● Materials provided
/-- Settles O15: in both branches a direction marker's row writes `is_response` and goes on. -/
theorem directionMarkersSetResponse : Obligations.DirectionMarkersSetResponse := by
  intro s
  refine ⟨fun h => ⟨?_, ?_⟩, fun h => ⟨?_, ?_⟩⟩ <;>
    exact exec_row_silent rfl rfl rfl (beq_iff_eq.mpr h) rfl

/-- Settles O16: `zext16` is the zero extension of the byte. -/
theorem lengthByteLoads : Obligations.LengthByteLoads := fun _ _ h =>
  exec_row_silent rfl rfl rfl (beq_iff_eq.mpr h) rfl

/-- Settles O17: the two branches of `beginPayload`, whose test is on a `len` that CMD does not write. -/
theorem commandByteBranchesOnLength : Obligations.CommandByteBranchesOnLength := by
  intro s b h
  refine ⟨fun hz => ?_, fun hz => ?_⟩
  · rw [exec_cmd b h, beginPayload_of_empty]
    · rfl
    · exact hz
  · rw [exec_cmd b h, beginPayload_of_nonempty]
    · rfl
    · exact hz

/-- Settles O18: DATA stores, with `xor8` as its checksum. -/
theorem dataByteStoresAndCounts : Obligations.DataByteStoresAndCounts := fun _ _ h hin =>
  exec_row_store rfl rfl rfl (beq_iff_eq.mpr h) rfl hin

/-- Settles O21: both rows emit the message. -/
theorem goodChecksumEmitsMessage : Obligations.GoodChecksumEmitsMessage := by
  intro s b p hb hlen hp
  refine ⟨fun h => ?_, fun h => ?_⟩ <;>
    exact exec_row_emit rfl rfl rfl (Bool.and_eq_true_iff.mpr ⟨beq_iff_eq.mpr h, beq_iff_eq.mpr hb⟩) rfl hlen hp

/-- Settles O22: both rows take the event `ChecksumMismatch`, which shows the host the command. -/
theorem badChecksumRaisesMismatch : Obligations.BadChecksumRaisesMismatch := by
  intro s b hb
  refine ⟨fun h => ?_, fun h => ?_⟩ <;>
    exact exec_row_output rfl rfl rfl (Bool.and_eq_true_iff.mpr ⟨beq_iff_eq.mpr h, bne_iff_ne.mpr hb⟩) rfl

/-! ### A chunk as one step and the rest -/

theorem exec_decFeed (bytes : List Byte) (s : State) : exec (.decFeed bytes) s = commitDec s (decFeed bytes s.dec) := rfl

theorem exec_decFeed_nil (s : State) : exec (.decFeed []) s = .next s := by
  simp [exec_decFeed, commitDec]

theorem execAll_singleton (i : Instr) (s : State) : execAll [i] s = exec i s := by
  cases h : exec i s <;> simp only [execAll, h]

theorem execAll_cons_fault {i : Instr} {s : State} {f : Fault} (rest : List Instr) (h : exec i s = .fault f) :
    execAll (i :: rest) s = .fault f := by
  simp only [execAll, h]

/-- A step that faults stops the chunk; a step that answers hands its state, with its output in place, to the rest. -/
theorem exec_decFeed_cons (b : Byte) (rest : List Byte) (s : State) :
    exec (.decFeed (b :: rest)) s = execAll [.decStep b, .decFeed rest] s := by
  cases hstep : decStep b s.dec with
  | error f =>
    have hexec : exec (.decStep b) s = .fault f := by rw [exec_decStep, hstep]; rfl
    rw [execAll_cons_fault _ hexec, exec_decFeed, decFeed, hstep]
    rfl
  | ok answer =>
    obtain ⟨d, o⟩ := answer
    have hexec : exec (.decStep b) s = .next { s with dec := d, decOut := s.decOut ++ o.toList } := by
      rw [exec_decStep, hstep]; rfl
    rw [execAll_cons_next hexec, execAll_singleton, exec_decFeed, exec_decFeed, decFeed_cons_ok rest hstep]
    cases hrest : decFeed rest d with
    | error f => rfl
    | ok r => simp [commitDec]

/-- Settles O28: the empty chunk, and a chunk that begins with a byte. -/
theorem feedIsStepsInOrder : Obligations.FeedIsStepsInOrder := fun s b rest =>
  ⟨exec_decFeed_nil s, exec_decFeed_cons b rest s⟩

end Sys2Proof.Machine
end

section
/-! The rows of the extended branch that write header fields and payload (42_decoder_extended.md R103 to R108). -/

namespace Sys2Proof.Machine

/-! ### A field assembled low byte first -/

/-- The second byte of a field goes above the byte already in its register (R105, R107). -/
theorem assemble_lowByte (b : Byte) (v : Half) : assemble b (lowByte v) = b ++ v.extractLsb' 0 8 := rfl

/-- XLEN.HI (R107), before the branch on the new `len`. -/
theorem exec_xlenHi {s : State} (b : Byte) (h : s.dec.st = .extLenHi) :
    exec (.xlenHi b) s = .next { s with
      dec := beginPayload .extData .extChecksum
        { s.dec with csum := crc8 s.dec.csum b, len := b ++ s.dec.len.extractLsb' 0 8 } } := by
  rw [← assemble_lowByte]
  exact exec_row_silent rfl rfl rfl (beq_iff_eq.mpr h) rfl

/-! ### The obligations -/

/-- Settles O19: XDATA stores, with `crc8` as its checksum. -/
theorem extDataByteStoresAndCounts : Obligations.ExtDataByteStoresAndCounts := fun _ _ h hin =>
  exec_row_store rfl rfl rfl (beq_iff_eq.mpr h) rfl hin

/-- Settles O23: each row is a `goto` with its fields written, and XID.HI assembles the command. -/
theorem extFlagsAndCommandBytes : Obligations.ExtFlagsAndCommandBytes := by
  intro s b
  rw [← assemble_lowByte]
  refine ⟨fun h => ?_, fun h => ?_, fun h => ?_⟩ <;>
    exact exec_row_silent rfl rfl rfl (beq_iff_eq.mpr h) rfl

/-- Settles O24: XLEN.LO is a `goto`, and XLEN.HI takes the two branches of `beginPayload` on the `len` it has just
written. -/
theorem extLengthBytesBranch : Obligations.ExtLengthBytesBranch := by
  intro s b
  refine ⟨fun h => ?_, fun h hz => ?_, fun h hz => ?_⟩
  · exact exec_row_silent rfl rfl rfl (beq_iff_eq.mpr h) rfl
  · rw [exec_xlenHi b h, hz, beginPayload_of_empty _ _ rfl]
  · rw [exec_xlenHi b h, beginPayload_of_nonempty _ _ hz]

end Sys2Proof.Machine
end

section
/-! The whole-frame encoder (43_encoder_legacy.md R121 to R123). -/

namespace Sys2Proof.Machine

/-! ### ENC.LEGACY taken by an idle serialiser -/

theorem exec_encLegacy (c : Byte) (p : List Byte) (s : State) :
    exec (.encLegacy c p) s = encRequest (.op (.encLegacy c p)) p (emitFrame c p) s := rfl

/-- R121: the request is taken, and its frame goes to `OUT`. -/
theorem exec_encLegacy_idle (c : Byte) {p : List Byte} {s : State} (hp : p.length ≤ Config.encPayloadMax)
    (hs : s.enc.st = .encIdle) :
    exec (.encLegacy c p) s = .next { s with encOut := s.encOut ++ legacyTxBytes c p } :=
  (exec_encLegacy c p s).trans (encRequest_idle hp hs)

/-! ### The bytes of a frame -/

/-- R123: the checksum is the exclusive-or of the length byte, the command byte and the payload. -/
theorem legacyChecksum_eq_foldl (n c : Byte) (p : List Byte) :
    legacyChecksum n c p = p.foldl (fun a x => a ^^^ x) (n ^^^ c) := by
  rw [legacyChecksum_eq, xor8List_eq_foldl, xor8]

/-- R121: the markers, the header, the payload and the checksum, written out. -/
theorem legacyTxBytes_eq (c : Byte) (p : List Byte) :
    legacyTxBytes c p = [0x24#8, 0x4D#8, 0x3C#8, BitVec.ofNat 8 p.length, c] ++ p ++
      [p.foldl (fun a x => a ^^^ x) (BitVec.ofNat 8 p.length ^^^ c)] := by
  rw [← legacyChecksum_eq_foldl]
  rfl

/-! ### The obligation -/

/-- Settles O45: the idle serialiser takes the request, and the frame it outputs has the bytes of R121. -/
theorem encodeOutputsFrame : Obligations.EncodeOutputsFrame := fun _ c p hp hs =>
  ⟨legacyTxBytes c p, exec_encLegacy_idle c hp hs, legacyTxBytes_eq c p, legacyTxBytes_length c p⟩

end Sys2Proof.Machine
end

section
/-! The two resets at any time (70_reset_and_hazards.md section 2, R156 and R157). -/

namespace Sys2Proof.Machine

/-- The reset values do not depend on the state they replace, so a second `DEC.RESET` finds nothing to change. -/
@[simp] theorem decClear_decClear (d : DecState) : decClear (decClear d) = decClear d := rfl

/-- R156: two `DEC.RESET` in a row are one. -/
theorem execAll_decReset_twice (s : State) : execAll [.decReset, .decReset] s = exec .decReset s := by
  rw [execAll_cons_next (exec_decReset s), execAll_singleton, exec_decReset, exec_decReset, decClear_decClear]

● What this task involves
Copy every line above that includes the string "second".

● Expected answer
/-- The second byte of a field goes above the byte already in its register (R105, R107). -/
/-- The reset values do not depend on the state they replace, so a second `DEC.RESET` finds nothing to change. -/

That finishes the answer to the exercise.